Brian Satterfield

No. 38
- Position: Fullback

Personal information
- Born: December 22, 1969 (age 56) Ducktown, Tennessee, U.S.
- Listed height: 6 ft 0 in (1.83 m)
- Listed weight: 225 lb (102 kg)

Career information
- High school: Fannin County (Blue Ridge, Georgia)
- College: North Alabama (1989–1993)
- NFL draft: 1994: undrafted

Career history
- Washington Redskins (1994)*; Green Bay Packers (1995–1996);
- * Offseason or practice squad member only

Awards and highlights
- Super Bowl champion (XXXI); NCAA Division II national champion (1993);
- Stats at Pro Football Reference

= Brian Satterfield =

American football player (born 1969)

Brian Sydney Satterfield (born December 22, 1969) is an American former professional football player. A fullback, he played college football for the North Alabama Lions, winning the NCAA Division II national championship as a senior in 1993. He then signed with the Washington Redskins of the National Football League (NFL), but left the team during training camp. He returned to football in 1995 and signed with the Green Bay Packers. After being injured for the duration of the 1995 season, he played in his only career game in 1996 before another season-ending injury.

==Early life==
Satterfield was born on December 22, 1969, in Ducktown, Tennessee. He attended Fannin County High School in Blue Ridge, Georgia, and after graduating from there, began attending the University of North Alabama (UNA) in 1989. He joined the North Alabama Lions football team, starting his freshman season as the backup fullback. That year, he ran 88 times for 390 yards and scored four touchdowns, averaging 4.4 yards per carry.

The following season, Satterfield helped the Lions reach the NCAA Division II playoffs while running 83 times for 374 yards, scoring six touchdowns, and averaging 4.4 yards per carry. He did not play during the 1991 season. He returned in 1992 and helped the Lions reach the NCAA playoffs again, running 147 times for 935 yards and recording a team-leading eight touchdowns. He averaged 6.4 yards per carry and was named first-team All-Gulf South Conference (GSC).

Satterfield opened his senior season by running for a school-record 243 yards and three touchdowns against Fort Valley State, but three weeks later suffered an injury which caused him to miss several games and limited him after his return.
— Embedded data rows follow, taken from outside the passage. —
/-- A graph goes on after a node that ended without fault or mark: the next node, the next pass, or its
end. -/
def nextNode (s : State) (gid : Nat) (c : Ctx) (g : Graph) : State :=
  if g.node + 1 < g.nodes then
    let x := { g with node := g.node + 1, armedWas := g.armed }
    startNode (setCtx s gid { c with graph := some x }) gid c x
  else if g.armed then
    let x := { g with node := 0, pass := g.pass + 1, armed := false, armedWas := false }
    startNode (setCtx s gid { c with graph := some x }) gid c x
  else finishCtx s gid

/-- GRAPH_NODE_COMPLETE: the context of a node has ended. -/
def execGraphNodeComplete (ctx : Nat) (s : State) : Out :=
  match getCtx s ctx with
  | none => .fault .noSuchUnit
  | some n =>
    match n.origin, n.status with
    | .node gid _, .ended =>
      (match getCtx s gid with
       | none => .next s
       | some c =>
         match c.graph with
         | none => .next s
         | some g =>
           let s1 := releaseCtx s ctx
           if c.status = .ended ∨ c.status = .released ∨ g.node ≠ n.nodeAt ∨ g.pass ≠ n.passAt then .next s
           else match n.fault with
             | some f =>
               .next (finishCtx (setCtx s1 gid { c with
                 fault := some f, mark := n.mark, nfault := n.nfault, reissued := c.reissued || n.reissued,
                 nodeAt := n.nodeAt, passAt := n.passAt }) gid)
             | none =>
               let c1 := { c with reissued := c.reissued || n.reissued }
               .next (nextNode (setCtx s1 gid c1) gid c1 g))
    | _, _ => .next s

/-! ## PUBLISH, 14 R350 -/

/-- Every page of an object can be read, or the fault of the first that cannot. -/
def objectPages (s : State) (a : Nat) (perm : BitVec 4) : Nat → Nat → RsqM State
  | 0, _ => .ok s
  | k + 1, pg => do
    let ea := Nat.max a (pg * 65536)
    let p ← rsqTranslate s (BitVec.ofNat 64 ea) perm 1 0
    objectPages p.1 a perm k (pg + 1)

/-- The span of an object. -/
def objectSpan (a n : Nat) : ClaimSpan := { mode := .write, lo := a / 64, hi := (a + n - 1) / 64 }

/-- A sealed object's header in place: SEAL, then the flags. -/
def sealHeader (s : State) (vf a : Nat) (seal_ : BitVec 256) : State :=
  let s1 := vmWrite s vf (a + 0x20) (leBytes 32 seal_.toNat)
  vmWrite s1 vf (a + 6) [3, 0]

/-- PUBLISH: its claim lives only while it runs. -/
def publishBody (d : Reg) (a : Word) (s : State) : RsqM State := do
  need s (decide (a.toNat % 64 = 0)) stAccess 0x02 a
  need s (decide (a.toNat / 2 ^ 60 ≤ 1) && !isRemote s a) stAccess 0x04 a
  let vf := vfOf s s.cur
  let la := a.toNat % 2 ^ 60
  let l ← devLine s 0 a
  let n := Nat.max 64 (Nat.min (hdrSize l.2.data.toNat) (2 ^ 24))
  let s1 ← objectPages l.1 la (permR ||| permW) ((la + n - 1) / 65536 - la / 65536 + 1) (la / 65536)
  let _ ← registerClaims s1 0 false 6 [objectSpan la n]
  match sealFault s1 vf la with
  | some w => pure (finishReg s1 d w)
  | none =>
    let s2 := sealHeader s1 vf la (objSeal s1 vf la)
    pure (finishReg (registerObject s2 vf la []) d 0)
He attempted an early return against Central Arkansas, which worsened his injury. Nonetheless, he eventually came back and finished the season having totaled 147 carries for 1,087 yards and four touchdowns, an average of 7.4 yards per carry. He led the Lions to a perfect record of 14–0 and an appearance in the national championship, where he ran for 180 yards and two touchdowns in their defeat of the IUP Crimson Hawks.

Satterfield concluded his collegiate career having run for 2,817 yards, third in school history. He was named the school's male athlete of the year as a senior. He was named to the GSC 1990s Team of the Decade and to UNA's 50th anniversary all-time team. He was later inducted into the North Alabama Hall of Fame in 2012.

==Professional career==
After going unselected in the 1994 NFL draft, Satterfield, along with North Alabama teammate Tyrone Rush, signed with the Washington Redskins as an undrafted free agent. He impressed in training camp for his blocking and receiving abilities and passed Cedric Smith on the depth chart. In a scrimmage against the Pittsburgh Steelers, he ran for a touchdown and caught three passes for 27 yards. However, towards the end of July, he abruptly announced that he was leaving the team, explaining that his "heart wasn't in it". He later noted that he had, per Pete Dougherty of the Green Bay Press-Gazette, "lingering knee and ankle injuries and a feeling he mentally was drained".

Satterfield returned home to Florence, Alabama, and began working for the United Parcel Service. He stopped working out for four months to recover from his injuries, and at the end of the year became interested in playing again. His agent contacted the Green Bay Packers, and he worked out with the team in January 1995. Although he was "out of shape", according to the Press-Gazette, and ran a slow 40-yard dash of 4.6 seconds, the team was interested enough in him and had him signed. He "quietly became one of their biggest surprises", according to the Press-Gazette, but in preseason, against the Steelers, "his left hamstring exploded". His injury had previously ended the careers of two other Packers, but Satterfield received surgery, and although he missed the entire 1995 season, was able to recover in time for offseason minicamp in 1996. While recovering from the injury, he began weight training and became one of the strongest players on the team, being able to rep 315 lb 17 times on the bench press, one behind the team-best. He made the final roster and made his NFL debut in the team's season-opening win against the Tampa Bay Buccaneers, being used on special teams. However, he pulled his hamstring and was placed on injured reserve on September 4, 1996, ending his season. He was then released from injured reserve on December 3, ending his professional career.

==Personal life==
Satterfield is married and has two children with his wife, Melanie. They live in Blue Ridge, Georgia. Satterfield's son Peyton also played college football for the North Alabama Lions.